Example 62 includes the subject matter of any of Examples 53-61, and wherein the means for selecting the virtual object comprises means for selecting a player character as a function of the assigned depth plane.

Example 63 includes the subject matter of any of Examples 53-62, and further including means for configuring, on the computing device, prior to recognizing the input gesture, the user interface command to be executed based on the input gesture and the assigned depth plan.

Example 64 includes the subject matter of any of Examples 53-63, and wherein the means for executing the user interface command comprises means for determining whether the assigned depth plane comprises a secondary virtual touch plane of the computing device; and means for executing a secondary user interface command in response to determining the assigned depth plane comprises the secondary virtual touch plane.
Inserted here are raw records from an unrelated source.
-- ==== Sys2Proof/Tests/Slice0.lean ====
section
/-! SUPPORT. The model's own tests. Every expected value is the spec's: a word or a vector of 95_test_vectors.md (its id in the
comment), or an example of the rule named. -/

namespace Sys2Proof.Tests

open Sys2Proof.Machine

/-- One step on the word `w` placed where `s` fetches, and a check of the state after it. -/
def after (s : State) (w : Nat) (p : State → Bool) : Bool :=
  match step (s.withFetchWord 16 w) with
  | .next t => p t
  | _ => false

/-- The state after construction. -/
abbrev s0 : State := State.reset

/-! ### Well-formedness: each operand check refuses the first number past its field (R102) -/

theorem test_wellFormed_register_refused : regOperand 16 = none ∧ regOperand 15 = some 0xF := by decide
theorem test_wellFormed_byte_refused : byteOperand 256 = none ∧ byteOperand 255 = some 0xFF := by decide
theorem test_wellFormed_address_refused : addrOperand 4096 = none ∧ addrOperand 4095 = some 0xFFF := by decide
theorem test_wellFormed_height_refused : nibbleOperand 16 = none ∧ nibbleOperand 15 = some 0xF := by decide
theorem test_wellFormed_drw : (Instr.drw 1 2 15).WellFormed := by decide

/-! ### Decoding: a word of every row, its bits written out from R101 and R105 -/

theorem test_decode_cls : decode 0b0000000011100000#16 = .instr .cls := by decide
theorem test_decode_ret : decode 0b0000000011101110#16 = .instr .ret := by decide
theorem test_decode_jp : decode 0b0001010000000011#16 = .instr (.jp 0x403) := by decide
theorem test_decode_call : decode 0b0010001100000001#16 = .instr (.call 0x301) := by decide
theorem test_decode_seImm : decode 0b0011001101000010#16 = .instr (.seImm 3 0x42) := by decide
theorem test_decode_sneImm : decode 0b0100001101000010#16 = .instr (.sneImm 3 0x42) := by decide
theorem test_decode_seReg : decode 0b0101000100100000#16 = .instr (.seReg 1 2) := by decide
theorem test_decode_ldImm : decode 0b0110101010011100#16 = .instr (.ldImm 10 0x9C) := by decide
theorem test_decode_addImm : decode 0b0111000100000011#16 = .instr (.addImm 1 3) := by decide
theorem test_decode_ldReg : decode 0b1000000100100000#16 = .instr (.ldReg 1 2) := by decide
theorem test_decode_or : decode 0b1000000100100001#16 = .instr (.or 1 2) := by decide
theorem test_decode_and : decode 0b1000000100100010#16 = .instr (.and 1 2) := by decide
theorem test_decode_xor : decode 0b1000000100100011#16 = .instr (.xor 1 2) := by decide
theorem test_decode_addReg : decode 0b1000000100100100#16 = .instr (.addReg 1 2) := by decide
theorem test_decode_sub : decode 0b1000000100100101#16 = .instr (.sub 1 2) := by decide
theorem test_decode_shr : decode 0b1000000100100110#16 = .instr (.shr 1 2) := by decide
theorem test_decode_subn : decode 0b1000000100100111#16 = .instr (.subn 1 2) := by decide
theorem test_decode_shl : decode 0b1000000100101110#16 = .instr (.shl 1 2) := by decide
theorem test_decode_sneReg : decode 0b1001000100100000#16 = .instr (.sneReg 1 2) := by decide
theorem test_decode_ldI : decode 0b1010001100000001#16 = .instr (.ldI 0x301) := by decide
theorem test_decode_jpV0 : decode 0b1011001100000001#16 = .instr (.jpV0 0x301) := by decide
theorem test_decode_rnd : decode 0b1100001100001111#16 = .instr (.rnd 3 0x0F) := by decide
theorem test_decode_drw : decode 0b1101000100100101#16 = .instr (.drw 1 2 5) := by decide
theorem test_decode_skp : decode 0b1110001010011110#16 = .instr (.skp 2) := by decide
theorem test_decode_sknp : decode 0b1110001010100001#16 = .instr (.sknp 2) := by decide
theorem test_decode_ldVxDt : decode 0b1111000100000111#16 = .instr (.ldVxDt 1) := by decide
theorem test_decode_ldVxK : decode 0b1111010100001010#16 = .instr (.ldVxK 5) := by decide
theorem test_decode_ldDtVx : decode 0b1111010000010101#16 = .instr (.ldDtVx 4) := by decide
theorem test_decode_ldStVx : decode 0b1111001000011000#16 = .instr (.ldStVx 2) := by decide
theorem test_decode_addIVx : decode 0b1111010000011110#16 = .instr (.addIVx 4) := by decide
theorem test_decode_ldFVx : decode 0b1111000100101001#16 = .instr (.ldFVx 1) := by decide
theorem test_decode_ldBVx : decode 0b1111101000110011#16 = .instr (.ldBVx 10) := by decide
theorem test_decode_ldMemVx : decode 0b1111000101010101#16 = .instr (.ldMemVx 1) := by decide
theorem test_decode_ldVxMem : decode 0b1111001001100101#16 = .instr (.ldVxMem 2) := by decide
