/-- A lookup slot at work (R82 to R91). -/
structure Lookup where
  /-- First bag and first slot position of the running tile. -/
  bag0 : Nat := 0
  pos0 : Nat := 0
  running : Bool := false
  fetches : List Fetch := []
  bags : List Bag := []
  /-- First bag and position of the next tile. -/
  bag1 : Nat := 0
  pos1 : Nat := 0
  tileCounts : List Nat := []
  /-- The shard fields read at pickup (R354): descriptor as it stood. -/
  desc : BitVec 512 := 0
  checked : Bool := false
  /-- The tile's indices have been given to the ring's index transform as tasks (R156, R227). -/
  transformed : Bool := false
  /-- Rows of the next tile whose pages are translated and whose reads are under way while other pages are awaited (R84). -/
  early : List Nat := []
deriving DecidableEq, Repr, Inhabited

/-- Decisions of the gate (Table 4-7). -/
inductive Gate where
  | stale
  | replay
  | mismatch
  | wait
  | resume
  | start
deriving DecidableEq, Repr, Inhabited

/-- An update batch at its stream's hub (R97 to R130). -/
structure Update where
  /-- The slot's own checks are done; they are done again when it starts again (R121). -/
  checked : Bool := false
  distributed : Bool := false
  /-- The batch's indices have been given to the ring's index transform as tasks (R156, R227). -/
  transformed : Bool := false
  digest : Nat := 0
  /-- Runs for each stack, in increasing local row. -/
  runs : Tbl (List Run) := []
  padded : Nat := 0
  notHere : Nat := 0
  nfContrib : Nat := 0
  /-- Form 1 with BMODE 1 or 2: each contribution is charged 3W (Table 8-1). -/
  weighted : Bool := false
  gates : Tbl Gate := []
  /-- SKIPNF decision read when the gate requests were sent (R110). -/
  skip : Bool := false
  asked : Bool := false
  started : Bool := false
  /-- Stacks whose share has not retired. -/
  open_ : List Nat := []
  counters : List Nat := []
  accLost : Bool := false
  failRow : Option (Nat × Nat) := none
deriving DecidableEq, Repr, Inhabited

/-- A slot over a range of rows: REQUANT, ZERO_ROWS, COPY_PERMUTE, DIGEST_EXCHANGE, PREFETCH_ROWS. -/
structure Rows where
  next : Nat := 0
  last : Nat := 0
  committed : Bool := false
  /-- PREFETCH_ROWS: distinct held rows left, and fills made. -/
  todo : List Nat := []
  /-- PREFETCH_ROWS: rows whose reads are under way. -/
  asked : List Nat := []
  plan : List (BitVec 128) := []
  verified : Bool := false
  started : Bool := false
  desc : BitVec 512 := 0
  /-- The row whose class 1 master record has been written toward the capacity tier, and whether the write has been acknowledged (R67). -/
  sent : Option Nat := none
  acked : Bool := false
deriving DecidableEq, Repr, Inhabited

/-- What the opcode needs besides the slot. -/
inductive WorkData where
  | none
  | lookup (l : Lookup)
  | update (u : Update)
  | rows (r : Rows)
  | solstice (windows : List Nat) (sent : Bool)
deriving DecidableEq, Repr, Inhabited

/-- Where a slot in flight stands. -/
inductive Phase where
  /-- Its unit is to be translated and worked. -/
  | active
  /-- Halted on a fault. -/
  | faulted
  /-- Every output and commit has reached visibility: SLOT_COMPLETE writes the record (R206). -/
  | visible
deriving DecidableEq, Repr, Inhabited

/-- A picked-up slot (R202, R208). -/
structure Work where
  ring : Nat := 0
  p : Nat := 0
  slot : BitVec 2048 := 0
  cls : Nat := 1
  job : Nat := 0
  order : Nat := 0
  startAge : Nat := 0
  /-- Age at which the deadline's measurement began (R221). -/
  deadlineAge : Nat := 0
  /-- Age units the timeout clock has been stopped, and since when it stands (R220). -/
  stopped : Nat := 0
  stoppedSince : Option Nat := none
  phase : Phase := .active
  status : Nat := 0
  position : Nat := 0
  counters : List Nat := []
  /-- R200 withholds the flag. -/
  noFlag : Bool := false
  /-- First slot of its merged group (R209). -/
  group : Option Nat := none
  retried : Bool := false
  deadline : Bool := false
  /-- Its record has been written. -/
  recorded : Bool := false
  /-- Its expiry was granted by the completion latch (R407). -/
  late : Bool := false
  lateAge : Nat := 0
  tile : Nat := 0
  pages : List Page := []
  /-- The page of its header and operand, translated at pickup (R311). -/
  slotPages : List Page := []
  /-- Pages of its record and flag, translated at pickup (R316). -/
  recPages : List Page := []
  /-- The record's or the flag's page faulted (R316). -/
  recFault : Bool := false
  /-- Bytes read through windows, keyed by window times 2^44 plus offset (R323). -/
  remote : Tbl Byte := []
  /-- Outbound window accesses sent and not answered, and the answer that ends the slot (R323). -/
  outstanding : Nat := 0
  /-- Outbound window reads sent and not answered, oldest first: (window, offset, length). -/
  reads : List (Nat × Nat × Nat) := []
  winStatus : Nat := 0
  /-- The host link was lost while it wrote or read host memory: bits as WHAT of Table 12-5. -/
  hostWhat : Nat := 0
  hostAffected : Bool := false
  /-- HOSTLOST_READ with ACK has cleared its ring, so that its record is due in slot order (R350). -/
  hostAcked : Bool := false
  /-- Some of its writes toward host memory are held while the link retrains (R337, R346). -/
  hostHeld : Bool := false
  /-- The host system never acknowledges some of its writes (R446). -/
  hostMute : Bool := false
  data : WorkData := .none
deriving DecidableEq, Repr, Inhabited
Example 65 includes the subject matter of any of Examples 53-64, and further including means for allowing access to the secondary user interface command only through the secondary virtual touch plane.
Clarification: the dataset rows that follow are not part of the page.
-- ==== Sys2Proof/Machine/Layout.lean ====
section
/-! DEFINITION. Slalom: how the layout places physical addresses on channels, and the layout's identity (R248 to R254, R377). -/
namespace Sys2Proof.Machine

/-- A zone with what R250 derives for it. -/
structure Zone where
  start : Nat
  len : Nat
  first : Nat
  unit : Nat
deriving DecidableEq, Repr

/-- units(z) of R250. -/
def zoneUnits (len m : Nat) : Nat := ceilDiv len (256 * m)
/-- Channel rows that a zone takes (R250). -/
def zoneRows (c len m : Nat) : Nat := m * ceilDiv (zoneUnits len m) c
/-- The derived length of the last zone, when its first row is `first` (R252). -/
def lastLen (c first m : Nat) : Nat := 256 * m * (c * ((Config.chrows - first) / m)) / 65536 * 65536

/-- The zones of a domain with c channels (R250, R252). -/
def zonesFrom (c : Nat) : List (Nat × Nat) → Nat → Nat → List Zone
  | [], _, _ => []
  | [(_, m)], start, first => [⟨start, lastLen c first m, first, m⟩]
  | (len, m) :: zs, start, first => ⟨start, len, first, m⟩ :: zonesFrom c zs (start + len) (first + zoneRows c len m)

def Layout.chans (L : Layout) (d : Nat) : List Nat := if d = 0 then L.ord else L.priv
def Layout.zoneList (L : Layout) (d : Nat) : List (Nat × Nat) := if d = 0 then L.zord else L.zpriv
/-- An empty domain has capacity 0 and its formulas are not evaluated (R252). -/
def Layout.zones (L : Layout) (d : Nat) : List Zone :=
  if (L.chans d).isEmpty then [] else zonesFrom (L.chans d).length (L.zoneList d) 0 0
/-- Capacity of a domain (R252). -/
def Layout.cap (L : Layout) (d : Nat) : Nat := ((L.zones d).map (·.len)).sum

/-- The domain of a physical address (R248). -/
def domainOf (p : Nat) : Nat := if p < Config.privBase then 0 else 1
def domainBase (d : Nat) : Nat := if d = 0 then Config.ordBase else Config.privBase

/-- Whether [p, p + n) lies within the capacity of its domain. -/
def Layout.inCap (L : Layout) (p n : Nat) : Bool :=
  let d := domainOf p
  decide (p - domainBase d + n ≤ L.cap d)

/-- Slalom (R251): channel and channel-local granule row of a physical address. -/
def Layout.locate (L : Layout) (p : Nat) : Option (Nat × Nat) :=
  let d := domainOf p
  let q := p - domainBase d
  let cs := L.chans d
  let c := cs.length
  let zs := L.zones d
  match zs.findIdx? fun z => decide (z.start ≤ q) && decide (q < z.start + z.len) with
  | none => none
  | some zi =>
    let z := zs.getD zi ⟨0, 0, 0, 1⟩
    let h := (q - z.start) / 256
    let u := h / z.unit
    let j := h % z.unit
    let s := u / c
    let r := u % c
    let x := s ^^^ (s / 256)
    let t := (709 * x + 97 * zi) % c
    some (cs.getD ((r + t) % c) 0, z.first + s * z.unit + j)

/-- The physical address of a granule, the inverse of locate (R251 calls it a bijection). -/
def Layout.unlocate (L : Layout) (ch row : Nat) : Option Nat :=
  let d := if L.ord.contains ch then 0 else 1
  let cs := L.chans d
  let c := cs.length
  match cs.findIdx? (· == ch) with
  | none => none
  | some i =>
    let zs := L.zones d
    match zs.findIdx? fun z => decide (z.first ≤ row) && decide (row < z.first + zoneRows c z.len z.unit) with
    | none => none
    | some zi =>
      let z := zs.getD zi ⟨0, 0, 0, 1⟩
      let s := (row - z.first) / z.unit
      let j := (row - z.first) % z.unit
      let x := s ^^^ (s / 256)
      let t := (709 * x + 97 * zi) % c
      let u := s * c + (i + c - t) % c
      let q := (u * z.unit + j) * 256
      if q < z.len then some (domainBase d + z.start + q) else none

/-- Row die of a physical address (R24). -/
def Layout.stackOf (L : Layout) (p : Nat) : Option Nat := (L.locate p).map fun x => x.1 / 64

/-! ## Stripes (R251, R272) -/

/-- Stripes of each zone of the two domains in turn: the domains' stripes are numbered on from one another. -/
def Layout.zoneStripes (L : Layout) (d : Nat) : List Nat := (L.zones d).map fun z => ceilDiv (zoneUnits z.len z.unit) (L.chans d).length
def Layout.stripes (L : Layout) : Nat := (L.zoneStripes 0).sum + (L.zoneStripes 1).sum

/-- The stripe of a physical address, among all stripes of the layout. -/
def Layout.stripeOf (L : Layout) (p : Nat) : Option Nat :=
  let d := domainOf p
  let q := p - domainBase d
  let zs := L.zones d
  match zs.findIdx? fun z => decide (z.start ≤ q) && decide (q < z.start + z.len) with
  | none => none
  | some zi =>
    let z := zs.getD zi ⟨0, 0, 0, 1⟩
    let s := (q - z.start) / 256 / z.unit / (L.chans d).length
    some ((if d = 0 then 0 else (L.zoneStripes 0).sum) + ((L.zoneStripes d).take zi).sum + s)

/-- Granule addresses of a stripe. -/
def Layout.stripeGranules (L : Layout) (n : Nat) : List Nat :=
  let d := if n < (L.zoneStripes 0).sum then 0 else 1
  let k := if d = 0 then n else n - (L.zoneStripes 0).sum
  let c := (L.chans d).length
  let sts := L.zoneStripes d
  match (List.range sts.length).find? fun i => decide (k < (sts.take (i + 1)).sum) with
  | none => []
  | some i =>
    let z := (L.zones d).getD i ⟨0, 0, 0, 1⟩
    let s := k - (sts.take i).sum
    ((List.range (c * z.unit)).map fun g => domainBase d + z.start + 256 * (s * c * z.unit + g)).filter fun p =>
      decide (p < domainBase d + z.start + z.len)

/-! ## Forming layouts -/

/-- Zone entries as Table 13-14 lays them out. -/
def zoneBytes (zs : List (Nat × Nat)) : List Byte := zs.flatMap fun (len, m) => toBytes 8 (pack [(0, 32, len / 2097152), (32, 9, m)])

/-- The layout record (Table 13-14). -/
def layoutRecord (L : Layout) : List Byte :=
  toBytes 16 (pack [(0, 8, 0x20), (8, 8, L.zord.length), (16, 8, L.zpriv.length)])
  ++ (List.range 12).flatMap (fun s => toBytes 8 (L.privMask.getD s 0))
  ++ zoneBytes L.zord ++ zoneBytes L.zpriv

def chanBytes (cs : List Nat) : List Byte := cs.flatMap (toBytes 2 ·)

/-- LAYOUTID (R252). -/
def layoutId (L : Layout) : Nat := crc32c (layoutRecord L ++ chanBytes L.ord ++ chanBytes L.priv)

/-- The layout that a set of trained channels, zones and designations make (R248, R249). -/
def formLayout (trained : List Nat) (masks : List Nat) (zord zpriv : List (Nat × Nat)) : Layout :=
  let isPriv := fun (ch : Nat) => (masks.getD (ch / 64) 0).testBit (ch % 64)
  { ord := trained.filter (!isPriv ·), priv := trained.filter isPriv, zord := zord, zpriv := zpriv, privMask := masks }

/-- One domain's zones keep R252. -/
def zonesOk (c : Nat) (zs : List (Nat × Nat)) : Bool :=
  let inits := zs.dropLast
  let used := (inits.map fun (len, m) => zoneRows c len m).sum
  decide (1 ≤ zs.length) && decide (zs.length ≤ 64)
  && zs.all (fun (len, m) => len % 2097152 == 0 && decide (1 ≤ m) && decide (m ≤ 257))
  && inits.all (fun (len, _) => len != 0) && (zs.getLast?.map (·.1) == some 0)
  && (if c = 0 then zs.length == 1 else decide (used ≤ Config.chrows))

/-- A layout keeps R249 and R252; `active` is the mask of active pseudo-channels of each stack. -/
def layoutOk (active : List Nat) (L : Layout) : Bool :=
  zonesOk L.ord.length L.zord && zonesOk L.priv.length L.zpriv
  && (List.range 12).all fun s =>
    let m := L.privMask.getD s 0
    decide (popCount m 64 ≤ 8) && m &&& active.getD s 0 == m

/-- Physical granule rows of a DRAM page of a channel: four consecutive channel-local rows (Table 9-1). The manual does not say how
channel-local rows fall into banks; bank 0 to 63 is taken as the page number modulo 64 (DESIGN CHOICE, log 16). -/
def pageBank (row : Nat) : Nat × Nat := (row / 4 % 64, row / 4 / 64)
def pageRows (bank page : Nat) : List Nat := (List.range 4).map fun i => (page * 64 + bank) * 4 + i

/-- Frames that hold a granule on a DRAM page (R266), without repeats. -/
def Layout.framesOf (L : Layout) (ch bank page : Nat) : List Nat :=
  distinct (((pageRows bank page).filterMap (L.unlocate ch)).map fun p => p / 65536 * 65536)

/-- Frames to vacate: beyond the new capacity, as (first frame, count) entries, and those on pages retired for good (R271). -/
def vacateList (old new : Layout) (gone : List (Nat × Nat × Nat)) : List (Nat × Nat) :=
  let tail := fun d =>
    let a := new.cap d
    let b := old.cap d
    if a < b then [(domainBase d + a, (b - a) / 65536)] else []
  tail 0 ++ tail 1 ++ (distinct (gone.flatMap fun (ch, bank, page) => new.framesOf ch bank page)).map fun f => (f, 1)

def vacateBytes (v : List (Nat × Nat)) : List Byte := v.flatMap fun (f, n) => toBytes 8 f ++ toBytes 8 n

end Sys2Proof.Machine
end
Example 66 includes the subject matter of any of Examples 53-65, and wherein the means for executing the secondary user interface command comprises means for magnifying a user interface element displayed on the display of the computing device.

Example 67 includes the subject matter of any of Examples 53-66, and wherein the means for executing the secondary user interface command comprises means for selecting a user interface element displayed on the display of the computing device.
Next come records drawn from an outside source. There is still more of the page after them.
/-- Put a record in its stack's ledger, which holds up to 16,384 (R268). -/
def Block.ledgerPut (b : Block) (ch rec_ : Nat) : Block :=
  b.onDie (ch / 64) fun d =>
    if d.ledger.length < Config.repairLedgerMax then { d with ledger := d.ledger ++ [BitVec.ofNat 128 rec_] } else d

/-- A ledger record is made, with its REPAIR event (R260, R267, R268). -/
def Block.ledgerAdd (b : Block) (hub ch bank where_ kind state corrected : Nat) : Block :=
  let rec_ := ledgerRecord b ch bank where_ kind state corrected
  (b.event hub 0x07 none rec_).ledgerPut ch rec_

/-! ## Twin journal (R401) -/

/-- An entry of a stack's twin journal; one that finds the area full marks its table overflowed, which records no more (R401). -/
def Block.journalAdd (b : Block) (td : TD) (stack lrow bseq : Nat) : Block :=
  if ((b.tables.getD td.table {}).overflowed) then b
  else if (b.die stack).twinJournal.length < Config.twinJournalMax then
    b.onDie stack fun d => { d with twinJournal := d.twinJournal ++ [(td.table, lrow, bseq)] }
  else
    (b.onTable td.table fun x => { x with overflowed := true }).event (b.homeHub stack) 0x13 (some td.job) (pack [(0, 20, td.table), (20, 2, 1)])

/-- A row commit of a mirrored table in SOLO, or at a source's resync, is journalled at its stack (R401, R403). -/
def Block.journal (b : Block) (td : TD) (stack lrow bseq : Nat) : Block :=
  let t := b.eng.twin
  if !td.mirror || !(t.state == .solo || (t.state == .resync && !t.receiver)) then b else b.journalAdd td stack lrow bseq

end Sys2Proof.Machine
end

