/-- Fill a row's granules into the row buffer, whole or not at all (R283, R286, R297). -/
def Block.bufferFill (b : Block) (s part : Nat) (locs : List (Nat × Nat)) (toward : Bool) (zero : Bool := false) : Block :=
  match (b.die s).buffer.fillRow bufferSet [fun _ _ => true] (fun _ _ => false) toward (rowLines part 0 (fun _ => zero) 0 locs) with
  | some (c, _) => b.onDie s fun d => { d with buffer := c }
  | none => b

/-! ## Service copies (R267, R272, R276, R297) -/

/-- A free service way in every set that the granules need: at most eight ways of a set hold service copies. -/
def Block.stageRoom (b : Block) (s : Nat) (locs : List (Nat × Nat)) : Bool :=
  locs.all fun (ch, row) => decide ((((b.die s).buffer.set (bufferSet ch row)).ways.countP fun (_, l) => l.service) < 8)

/-- A row die holds a service copy of a granule, which serves every read of it (R267, R276). -/
def Block.staged (b : Block) (ch row : Nat) : Bool :=
  ((b.die (ch / 64)).buffer.set (bufferSet ch row)).ways.any fun (_, l) => l.service && l.ch == ch && l.row == row

/-- A granule's service copy takes an invalid way, else the victim's, whose row leaves with it. -/
def Cache.stage (c : Cache) (ch row : Nat) : Cache :=
  let k := bufferSet ch row
  let x := c.set k
  let ok := fun (w : Nat) => c.enabled k w && (match x.ways.get? w with | some o => o.held == 0 && !o.service | none => true)
  if 8 ≤ (x.ways.countP fun (_, l) => l.service) then c
  else match chooseVictim x.tree (fun w => x.ways.has w) ok with
    | none => c
    | some w =>
      let c' := match x.ways.get? w with
        | some o => (c.removeMates bufferSet o).1
        | none => c
      c'.putSet k { tree := x.tree, ways := (c'.set k).ways.put w { ch := ch, row := row, service := true } }

/-- Stage service copies of granules into the row buffer. -/
def Block.stage (b : Block) (s : Nat) (locs : List (Nat × Nat)) : Block :=
  b.onDie s fun d => { d with buffer := locs.foldl (fun c x => c.stage x.1 x.2) d.buffer }

/-- Service copies go when their scoreboard operation retires. -/
def Block.unstage (b : Block) (hub s : Nat) (locs : List (Nat × Nat)) : Block :=
  locs.foldl (fun b (ch, row) =>
    let k := bufferSet ch row
    (b.onDie s fun d => { d with buffer := d.buffer.putSet k { d.buffer.set k with
        ways := (d.buffer.set k).ways.keep fun _ l => !(l.service && l.ch == ch && l.row == row) } }).disableDue hub (some s) k) b

/-! ## Mogul (R289) -/

def mogulSetOf (table lrow : Nat) : Nat :=
  let k := table * 2 ^ 40 + lrow
  (k ^^^ (k / 2 ^ 16) ^^^ (k / 2 ^ 32) ^^^ (k / 2 ^ 48)) % Config.mogulSets

/-- The entry that a new candidate replaces: the lowest count, lowest entry first; a free entry counts 0. -/
def mogulVictim (es : List Mogul) : Nat :=
  let low := es.foldl (fun m e => Nat.min m e.count) 256
  (es.findIdx? fun e => e.count == low).getD 0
Example 68 includes the subject matter of any of Examples 53-67, and wherein the means for executing the secondary user interface command comprises means for activating a secondary interaction mode for the user interface element, wherein a primary interaction mode for the user interface element is accessible via a touch screen of the display.

Example 69 includes the subject matter of any of Examples 53-68, and wherein the means for executing the secondary user interface command comprises means for displaying a contextual command menu.

Example 70 includes the subject matter of any of Examples 53-69, and wherein the means for executing the secondary user interface command comprises means for assigning a value to the secondary user interface command as a function of the depth of the input gesture.

Example 71 includes the subject matter of any of Examples 53-70, and wherein the means for executing the secondary user interface command comprises means for assigning a three-dimensional position and velocity to the secondary user interface command as a function of the input gesture.

Example 72 includes the subject matter of any of Examples 53-71, and further including means for identifying, on the computing device, the user of the computing device; and means for assigning, on the computing device, the input gesture to the identified user; wherein the means for executing the user interface command further comprises means for executing the user interface command as a function of the user assigned to the input gesture.

Example 73 includes the subject matter of any of Examples 53-72, and wherein the means for identifying the user comprises means for identifying the user by facial recognition.

Example 74 includes the subject matter of any of Examples 53-73, and wherein the means for assigning the input gesture to the identified user comprises means for tracking a skeletal model of the identified user, the skeletal model having a limb; and the means for assigning the input gesture to the identified user comprises means for assigning the gesture to the limb of the skeletal model of the identified user.

Example 75 includes the subject matter of any of Examples 53-74, and wherein the means for identifying the user comprises means for identifying the user by eye tracking.

Example 76 includes the subject matter of any of Examples 53-75, and wherein the means for identifying the user comprises means for identifying the user by voice recognition.

Example 77 includes the subject matter of any of Examples 53-76, and further including means for configuring, on the computing device, the depth plane to be assigned to the input gesture assigned to the user.